[Collected data]
== Segment start ==
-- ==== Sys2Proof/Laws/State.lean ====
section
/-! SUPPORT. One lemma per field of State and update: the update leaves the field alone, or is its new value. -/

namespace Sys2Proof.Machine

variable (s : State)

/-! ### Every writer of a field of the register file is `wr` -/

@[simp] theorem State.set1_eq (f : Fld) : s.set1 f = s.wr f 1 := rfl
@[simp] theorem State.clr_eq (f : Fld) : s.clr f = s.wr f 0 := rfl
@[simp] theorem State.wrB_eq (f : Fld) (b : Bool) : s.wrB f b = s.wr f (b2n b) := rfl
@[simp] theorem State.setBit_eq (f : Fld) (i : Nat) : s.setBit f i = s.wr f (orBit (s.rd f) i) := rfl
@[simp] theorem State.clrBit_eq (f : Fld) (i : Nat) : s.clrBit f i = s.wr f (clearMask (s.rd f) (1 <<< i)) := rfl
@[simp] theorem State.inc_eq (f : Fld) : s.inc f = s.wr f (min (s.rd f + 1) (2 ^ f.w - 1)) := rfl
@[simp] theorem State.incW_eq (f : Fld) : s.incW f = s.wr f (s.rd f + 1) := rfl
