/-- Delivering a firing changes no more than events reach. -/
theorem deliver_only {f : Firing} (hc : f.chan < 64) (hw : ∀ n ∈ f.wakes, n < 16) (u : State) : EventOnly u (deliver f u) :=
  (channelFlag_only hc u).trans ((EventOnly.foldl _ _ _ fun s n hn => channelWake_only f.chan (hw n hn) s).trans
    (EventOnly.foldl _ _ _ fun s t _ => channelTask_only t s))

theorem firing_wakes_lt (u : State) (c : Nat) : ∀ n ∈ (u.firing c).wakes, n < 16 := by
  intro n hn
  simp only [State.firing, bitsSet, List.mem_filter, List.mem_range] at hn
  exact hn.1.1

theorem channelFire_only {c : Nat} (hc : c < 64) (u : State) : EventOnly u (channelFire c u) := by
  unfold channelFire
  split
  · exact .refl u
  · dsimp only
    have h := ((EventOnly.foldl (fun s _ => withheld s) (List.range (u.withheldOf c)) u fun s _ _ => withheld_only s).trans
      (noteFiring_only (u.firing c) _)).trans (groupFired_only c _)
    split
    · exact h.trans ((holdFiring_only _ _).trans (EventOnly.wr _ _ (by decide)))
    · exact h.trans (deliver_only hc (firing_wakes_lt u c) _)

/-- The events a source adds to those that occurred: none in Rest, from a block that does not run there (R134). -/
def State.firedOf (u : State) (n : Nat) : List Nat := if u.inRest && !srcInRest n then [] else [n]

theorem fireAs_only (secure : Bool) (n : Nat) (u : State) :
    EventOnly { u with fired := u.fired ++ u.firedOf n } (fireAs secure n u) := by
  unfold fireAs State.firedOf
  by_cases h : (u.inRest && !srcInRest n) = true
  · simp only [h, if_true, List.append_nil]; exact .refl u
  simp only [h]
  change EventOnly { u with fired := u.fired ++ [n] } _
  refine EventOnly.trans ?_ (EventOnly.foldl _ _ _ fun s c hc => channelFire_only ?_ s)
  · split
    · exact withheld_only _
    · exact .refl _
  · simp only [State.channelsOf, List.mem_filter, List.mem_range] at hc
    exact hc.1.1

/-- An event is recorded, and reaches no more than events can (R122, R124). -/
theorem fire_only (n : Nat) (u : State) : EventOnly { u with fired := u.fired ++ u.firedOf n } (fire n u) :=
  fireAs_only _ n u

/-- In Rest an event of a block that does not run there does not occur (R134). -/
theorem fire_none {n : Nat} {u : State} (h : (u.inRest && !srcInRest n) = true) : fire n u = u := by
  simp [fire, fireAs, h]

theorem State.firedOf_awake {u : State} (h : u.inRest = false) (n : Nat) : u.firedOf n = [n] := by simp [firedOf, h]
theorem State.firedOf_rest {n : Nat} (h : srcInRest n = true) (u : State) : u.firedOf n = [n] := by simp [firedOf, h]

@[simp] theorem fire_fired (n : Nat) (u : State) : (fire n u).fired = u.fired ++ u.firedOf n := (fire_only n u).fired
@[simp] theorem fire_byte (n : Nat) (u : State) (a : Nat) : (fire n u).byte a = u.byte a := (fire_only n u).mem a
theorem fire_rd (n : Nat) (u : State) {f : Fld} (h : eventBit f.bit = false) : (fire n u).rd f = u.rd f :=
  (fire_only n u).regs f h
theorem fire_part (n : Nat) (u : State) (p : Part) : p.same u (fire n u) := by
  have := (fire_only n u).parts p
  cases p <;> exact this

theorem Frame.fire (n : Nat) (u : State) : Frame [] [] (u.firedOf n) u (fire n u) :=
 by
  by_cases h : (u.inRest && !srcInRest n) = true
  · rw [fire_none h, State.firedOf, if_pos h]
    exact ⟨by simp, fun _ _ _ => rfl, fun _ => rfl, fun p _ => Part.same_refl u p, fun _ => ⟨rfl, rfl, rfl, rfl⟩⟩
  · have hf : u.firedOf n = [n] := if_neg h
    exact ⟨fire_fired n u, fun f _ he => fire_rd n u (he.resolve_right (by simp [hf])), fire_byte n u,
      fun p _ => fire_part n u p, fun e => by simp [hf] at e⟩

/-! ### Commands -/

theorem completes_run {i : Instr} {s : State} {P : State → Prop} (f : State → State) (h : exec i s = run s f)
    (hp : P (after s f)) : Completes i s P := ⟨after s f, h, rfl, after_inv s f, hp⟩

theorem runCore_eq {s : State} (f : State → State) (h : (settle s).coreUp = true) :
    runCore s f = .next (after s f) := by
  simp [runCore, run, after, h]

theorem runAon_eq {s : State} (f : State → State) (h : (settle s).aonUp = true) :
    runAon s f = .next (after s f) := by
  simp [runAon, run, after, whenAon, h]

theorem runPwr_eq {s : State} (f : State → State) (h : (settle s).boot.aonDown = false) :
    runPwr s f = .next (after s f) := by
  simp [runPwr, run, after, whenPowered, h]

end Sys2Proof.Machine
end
== Segment end ==
Exercise instructions — All of the data above must be retyped exactly.

Task answer —
-- ==== Sys2Proof/Laws/State.lean ====
section
/-! SUPPORT. One lemma per field of State and update: the update leaves the field alone, or is its new value. -/

namespace Sys2Proof.Machine

variable (s : State)

/-! ### Every writer of a field of the register file is `wr` -/

@[simp] theorem State.set1_eq (f : Fld) : s.set1 f = s.wr f 1 := rfl
@[simp] theorem State.clr_eq (f : Fld) : s.clr f = s.wr f 0 := rfl
@[simp] theorem State.wrB_eq (f : Fld) (b : Bool) : s.wrB f b = s.wr f (b2n b) := rfl
@[simp] theorem State.setBit_eq (f : Fld) (i : Nat) : s.setBit f i = s.wr f (orBit (s.rd f) i) := rfl
@[simp] theorem State.clrBit_eq (f : Fld) (i : Nat) : s.clrBit f i = s.wr f (clearMask (s.rd f) (1 <<< i)) := rfl
@[simp] theorem State.inc_eq (f : Fld) : s.inc f = s.wr f (min (s.rd f + 1) (2 ^ f.w - 1)) := rfl
@[simp] theorem State.incW_eq (f : Fld) : s.incW f = s.wr f (s.rd f + 1) := rfl
/-- Delivering a firing changes no more than events reach. -/
theorem deliver_only {f : Firing} (hc : f.chan < 64) (hw : ∀ n ∈ f.wakes, n < 16) (u : State) : EventOnly u (deliver f u) :=
  (channelFlag_only hc u).trans ((EventOnly.foldl _ _ _ fun s n hn => channelWake_only f.chan (hw n hn) s).trans
    (EventOnly.foldl _ _ _ fun s t _ => channelTask_only t s))

theorem firing_wakes_lt (u : State) (c : Nat) : ∀ n ∈ (u.firing c).wakes, n < 16 := by
  intro n hn
  simp only [State.firing, bitsSet, List.mem_filter, List.mem_range] at hn
  exact hn.1.1

theorem channelFire_only {c : Nat} (hc : c < 64) (u : State) : EventOnly u (channelFire c u) := by
  unfold channelFire
  split
  · exact .refl u
  · dsimp only
    have h := ((EventOnly.foldl (fun s _ => withheld s) (List.range (u.withheldOf c)) u fun s _ _ => withheld_only s).trans
      (noteFiring_only (u.firing c) _)).trans (groupFired_only c _)
    split
    · exact h.trans ((holdFiring_only _ _).trans (EventOnly.wr _ _ (by decide)))
    · exact h.trans (deliver_only hc (firing_wakes_lt u c) _)

/-- The events a source adds to those that occurred: none in Rest, from a block that does not run there (R134). -/
def State.firedOf (u : State) (n : Nat) : List Nat := if u.inRest && !srcInRest n then [] else [n]

theorem fireAs_only (secure : Bool) (n : Nat) (u : State) :
    EventOnly { u with fired := u.fired ++ u.firedOf n } (fireAs secure n u) := by
  unfold fireAs State.firedOf
  by_cases h : (u.inRest && !srcInRest n) = true
  · simp only [h, if_true, List.append_nil]; exact .refl u
  simp only [h]
  change EventOnly { u with fired := u.fired ++ [n] } _
  refine EventOnly.trans ?_ (EventOnly.foldl _ _ _ fun s c hc => channelFire_only ?_ s)
  · split
    · exact withheld_only _
    · exact .refl _
  · simp only [State.channelsOf, List.mem_filter, List.mem_range] at hc
    exact hc.1.1

/-- An event is recorded, and reaches no more than events can (R122, R124). -/
theorem fire_only (n : Nat) (u : State) : EventOnly { u with fired := u.fired ++ u.firedOf n } (fire n u) :=
  fireAs_only _ n u

/-- In Rest an event of a block that does not run there does not occur (R134). -/
theorem fire_none {n : Nat} {u : State} (h : (u.inRest && !srcInRest n) = true) : fire n u = u := by
  simp [fire, fireAs, h]

theorem State.firedOf_awake {u : State} (h : u.inRest = false) (n : Nat) : u.firedOf n = [n] := by simp [firedOf, h]
theorem State.firedOf_rest {n : Nat} (h : srcInRest n = true) (u : State) : u.firedOf n = [n] := by simp [firedOf, h]

@[simp] theorem fire_fired (n : Nat) (u : State) : (fire n u).fired = u.fired ++ u.firedOf n := (fire_only n u).fired
@[simp] theorem fire_byte (n : Nat) (u : State) (a : Nat) : (fire n u).byte a = u.byte a := (fire_only n u).mem a
theorem fire_rd (n : Nat) (u : State) {f : Fld} (h : eventBit f.bit = false) : (fire n u).rd f = u.rd f :=
  (fire_only n u).regs f h
theorem fire_part (n : Nat) (u : State) (p : Part) : p.same u (fire n u) := by
  have := (fire_only n u).parts p
  cases p <;> exact this

theorem Frame.fire (n : Nat) (u : State) : Frame [] [] (u.firedOf n) u (fire n u) :=
 by
  by_cases h : (u.inRest && !srcInRest n) = true
  · rw [fire_none h, State.firedOf, if_pos h]
    exact ⟨by simp, fun _ _ _ => rfl, fun _ => rfl, fun p _ => Part.same_refl u p, fun _ => ⟨rfl, rfl, rfl, rfl⟩⟩
  · have hf : u.firedOf n = [n] := if_neg h
    exact ⟨fire_fired n u, fun f _ he => fire_rd n u (he.resolve_right (by simp [hf])), fire_byte n u,
      fun p _ => fire_part n u p, fun e => by simp [hf] at e⟩

/-! ### Commands -/

theorem completes_run {i : Instr} {s : State} {P : State → Prop} (f : State → State) (h : exec i s = run s f)
    (hp : P (after s f)) : Completes i s P := ⟨after s f, h, rfl, after_inv s f, hp⟩

theorem runCore_eq {s : State} (f : State → State) (h : (settle s).coreUp = true) :
    runCore s f = .next (after s f) := by
  simp [runCore, run, after, h]

theorem runAon_eq {s : State} (f : State → State) (h : (settle s).aonUp = true) :
    runAon s f = .next (after s f) := by
  simp [runAon, run, after, whenAon, h]

theorem runPwr_eq {s : State} (f : State → State) (h : (settle s).boot.aonDown = false) :
    runPwr s f = .next (after s f) := by
  simp [runPwr, run, after, whenPowered, h]

end Sys2Proof.Machine
end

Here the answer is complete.